[Opinion] GST Due Diligence in M&A – A Crucial Step

  • Blog|News|GST & Customs|
  • 2 Min Read
  • By Taxmann
  • |
  • Last Updated on 18 November, 2024

GST implications in M&A transactions

CA Srikanth Kolla – [2024] 168 taxmann.com 337 (Article)

1. Introduction

Mergers and acquisitions (M&A) are prevalent in today’s dynamic business landscape. Conducting thorough due diligence is essential for navigating this complex process effectively, particularly regarding the Goods and Services Tax (GST). This due diligence involves a detailed examination of a company’s financial, operational, and legal aspects to identify potential risks and ensure compliance, which helps mitigate tax liabilities and enhances the overall value of the transaction.

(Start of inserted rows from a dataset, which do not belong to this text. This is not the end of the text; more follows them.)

-- ==== Sys2Proof/Machine/Tiles.lean ====
section
/-! DEFINITION. Tiles: packing, block sums, accumulator slots, ladders, ladder images and the drain path's values
(R123 to R163, R171 to R179, R301 to R307). -/
namespace Sys2Proof.Machine

/-! ### Packing (Table FMT-3) -/

/-- Bits of an element of a format. -/
def elemBits (fmt : Nat) : Nat :=
  if fmt = 0 then 32 else if fmt = 1 ∨ fmt = 2 ∨ fmt = 9 then 16 else if fmt = 3 ∨ fmt = 4 ∨ fmt = 7 then 8
  else if fmt = 5 then 6 else 4

/-- Element i of a packed row. -/
def rowElem (fmt : Nat) (row : List Byte) (i : Nat) : Nat := recBits row (elemBits fmt * i) (elemBits fmt)

/-- Element i of a packed row of a floating format, as a value. -/
def fpElem (fmt : Nat) (row : List Byte) (i : Nat) : Fp := decodeFp (layOf fmt) (rowElem fmt row i)

/-- Element i of a packed row of an integer format. -/
def intElem (fmt : Nat) (row : List Byte) (i : Nat) : Int := sextN (intWidth fmt) (rowElem fmt row i)

/-- Whether a format carries block scales. -/
def mxFmt (fmt : Nat) : Bool := fmt == 5 || fmt == 6

/-- Scale j of an MX row (R124). -/
def rowScale (fmt : Nat) (row : List Byte) (j : Nat) : Nat := (row.getD ((if fmt = 5 then 192 else 128) + j) 0#8).toNat

/-- Element encodings packed in ascending order (Table FMT-3). -/
def packRow (fmt : Nat) (l : List Nat) : List Byte :=
  let b := elemBits fmt
  leBytes ((l.length * b + 7) / 8) ((upTo l.length).foldl (fun a i => a + (l.getD i 0 % 2 ^ b) * 2 ^ (b * i)) 0)

/-! ### Sums within a K-block (R126 to R133) -/

/-- The exact product at position i, scaled in the MX formats (R129). -/
def product (fmt : Nat) (a w : List Byte) (i : Nat) : Fp :=
  let p := (fpElem fmt a i).mul (fpElem fmt w i)
  if mxFmt fmt then
    match p with
    | .fin s m e => .fin s m (e + (rowScale fmt a (i / 32) : Int) + (rowScale fmt w (i / 32) : Int) - 254)
    | x => x
  else p

/-- The block sum of a floating format; positions kv + 1 and on are padding (R126, R128 to R130, R132). -/
def blockSumF (fmt kv : Nat) (a w : List Byte) : W32 :=
  let real := min (kv + 1) (kB fmt)
  let ps := (upTo real).map (product fmt a w)
  if fmt = 3 ∨ fmt = 5 ∨ fmt = 6 then
    if mxFmt fmt && (upTo ((real + 31) / 32)).any (fun j => rowScale fmt a j == 255 || rowScale fmt w j == 255)
    then 0x7FC00000#32
    else roundFp32 (exactSum (if real < kB fmt then ps ++ [Fp.zero] else ps))
  else
    roundFp32 (treeSum (Nat.log2 (kB fmt)) (ps ++ List.replicate (kB fmt - real) Fp.zero))

/-- The block sum of an integer format (R131). -/
def blockSumI (fmt kv : Nat) (a w : List Byte) : Int :=
  (upTo (min (kv + 1) (kB fmt))).foldl (fun s i => s + intElem fmt a i * intElem fmt w i) 0

/-- The sum of the stored activation values of a row over the real positions (R171). -/
def rowSum (fmt kv : Nat) (a : List Byte) : Int :=
  (upTo (min (kv + 1) (kB fmt))).foldl (fun s i => s + intElem fmt a i) 0

/-! ### Slots -/

/-- Whether a kind accepts an operand format (Table FMT-4). -/
def kindAccepts (kind fmt : Nat) : Bool :=
  match kind with
  | 0 => decide (1 ≤ fmt) && decide (fmt ≤ 6)
  | 1 => fmt == 7 || fmt == 8
  | 2 => fmt == 7 || fmt == 8 || fmt == 9
  | _ => false

/-- Keys of a 64 × 64 tile of 32-bit entries at a base, zero entries unlisted. -/
def tileList (base : Nat) (f : Nat → W32) : SMap W32 :=
  (upTo 4096).filterMap (fun i => let x := f i; if x = 0#32 then none else some (base + i, x))

/-- Level l of a ladder replaced. -/
def putLevel (m : SMap W32) (l : Nat) (f : Nat → W32) : SMap W32 :=
  List.filter (fun e => decide (e.1 < 4096 * l)) m ++ tileList (4096 * l) f ++
    List.filter (fun e => decide (e.1 ≥ 4096 * l + 4096)) m

/-- Level l of a ladder emptied. -/
def dropLevel (m : SMap W32) (l : Nat) : SMap W32 :=
  List.filter (fun e => decide (e.1 < 4096 * l) || decide (e.1 ≥ 4096 * l + 4096)) m

/-- Entry i of level l. -/
def Slot.at_ (s : Slot) (l i : Nat) : W32 := s.lad.get 0#32 (4096 * l + i)
/-- Integer sum i. -/
def Slot.int (s : Slot) (i : Nat) : Int := (s.acc.get 0#64 i).toInt

/-- The slot zeroed as ACC.ZERO zeroes it (R139, R238): owner, Reel and operand format are kept. -/
def Slot.zeroed (s : Slot) (kind : Nat) (mode : Bool) (f base tag : Nat) : Slot :=
  { s with
    kind := BitVec.ofNat 2 kind, mode := mode, base := BitVec.ofNat 12 base, count := 0, mask := 0#13,
    tag := BitVec.ofNat 32 tag, sat := false, f := BitVec.ofNat 6 f, lad := [], acc := [] }

/-- The slot zeroed under the overwrite option (R142); its binary point F, which R142 does not list, stays (log 82, DESIGN CHOICE). -/
def Slot.restarted (s : Slot) : Slot :=
  { s with count := 0, mask := 0#13, sat := false, lad := [], acc := [] }

/-- A subtree taken into level l and carried up while the level is occupied (R140, R147); none above level 12 (R918). -/
def carryUp (comb : W32 → W32 → W32) : Nat → Nat → (Nat → W32) → SMap W32 → Nat → Option (SMap W32 × Nat)
  | 0, _, _, _, _ => none
  | fuel + 1, l, x, lad, mask =>
    if !bitAt mask l then some (putLevel lad l x, mask + 2 ^ l)
    else if l ≥ 12 then none
    else carryUp comb fuel (l + 1) (fun i => comb (lad.get 0#32 (4096 * l + i)) (x i)) (dropLevel lad l) (mask - 2 ^ l)

/-- The integer sums of a tile, saturated to 64 bits, and whether any saturated (R920). -/
def intTile (f : Nat → Int) : SMap W64 × Bool :=
  ((upTo 4096).filterMap (fun i => let x := (satN 64 (f i)).1; if x = 0 then none else some (i, BitVec.ofInt 64 x)),
   (upTo 4096).any (fun i => (satN 64 (f i)).2))

/-- One K-block of block sums added into a slot (R140, R141, R158, R159, R920); none is LADDER_FULL. FMT of a chain that mixes operand
formats is that of its last block (log 82, DESIGN CHOICE). -/
def Slot.addBlock (s : Slot) (fmt : Nat) (sf : Nat → W32) (si : Nat → Int) : Option Slot :=
  if s.kind = 0#2 ∧ s.mode then
    some { s with
      lad := putLevel s.lad 12 (fun i => addW (s.at_ 12 i) (sf i)), count := min (s.count + 1) 4096,
      fmt := BitVec.ofNat 4 fmt }
  else if s.count + 1 > 4096 then none
  else if s.kind = 0#2 then
    match carryUp addW 13 0 sf s.lad s.mask.toNat with
    | none => none
    | some r => some { s with
        lad := r.1, mask := BitVec.ofNat 13 r.2, count := s.count + 1, fmt := BitVec.ofNat 4 fmt }
  else
    let r := intTile (fun i => s.int i + si i)
    some { s with acc := r.1, sat := s.sat || r.2, count := s.count + 1, fmt := BitVec.ofNat 4 fmt }

/-- The occupied levels, ascending. -/
def Slot.levels (s : Slot) : List Nat := (upTo 13).filter (fun l => s.mask.getLsbD l)

/-- The drained FP32 value of element i: the fold of R143, or the accumulator entry. -/
def Slot.value (s : Slot) (i : Nat) : W32 :=
  if s.mode then s.at_ 12 i
  else match s.levels with
    | [] => 0#32
    | l :: t => t.foldl (fun r l => addW (s.at_ l i) r) (s.at_ l i)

2. Types of M&A Transactions

The major types of M&A transactions include:

  • Transfer of a complete business through share/ownership transfer
  • Transfer of a segment of the business

2.1. GST Implications on the Transfer of Business by Way of Share Transfer

A common method of corporate acquisition is share acquisition, where ownership is transferred through purchasing shares. According to the Central Goods and Services Tax Act, 2017 (CGST Act), securities, including shares, are specifically excluded from the definition of goods and services, thus exempting such transactions from GST. Consequently, no GST is imposed on the transfer of shares between parties.

2.2. GST Implications in Demerger of Segments

A demerger involves a company splitting into separate entities, which can then operate independently or be sold. In a demerger, net assets are transferred to the new entity, which must register under GST, allowing it to operate independently. Rule 41 of the CGST Rules permits the transfer of unutilised input tax credit (ITC) from the demerged entity to the resulting entity via Form GST ITC-02, accompanied by the demerger agreement.

3. GST Implications in Mergers

Mergers combine companies to form a single legal entity. If assets are transferred as part of a going concern (slump sale), the transfer may be exempt from GST. If specific assets are transferred without going concern status, GST applies, necessitating proper valuation and invoicing. Under Rule 41 of the CGST Rules, Form GST ITC-02 must be filed to transfer unutilized ITC to the merged entity, supported by relevant documentation.

4. Definition of a Going Concern

The GST Act does not explicitly define the term “going concern.” However, in common usage, a “going concern” typically refers to an operational business that continues its activities seamlessly even after ownership is transferred. Transfers of businesses structured as going concerns are considered supplies of services under the GST framework and may be exempt from GST if specific conditions are met, such as the transfer of all essential elements of the business that enable it to function independently post-transfer.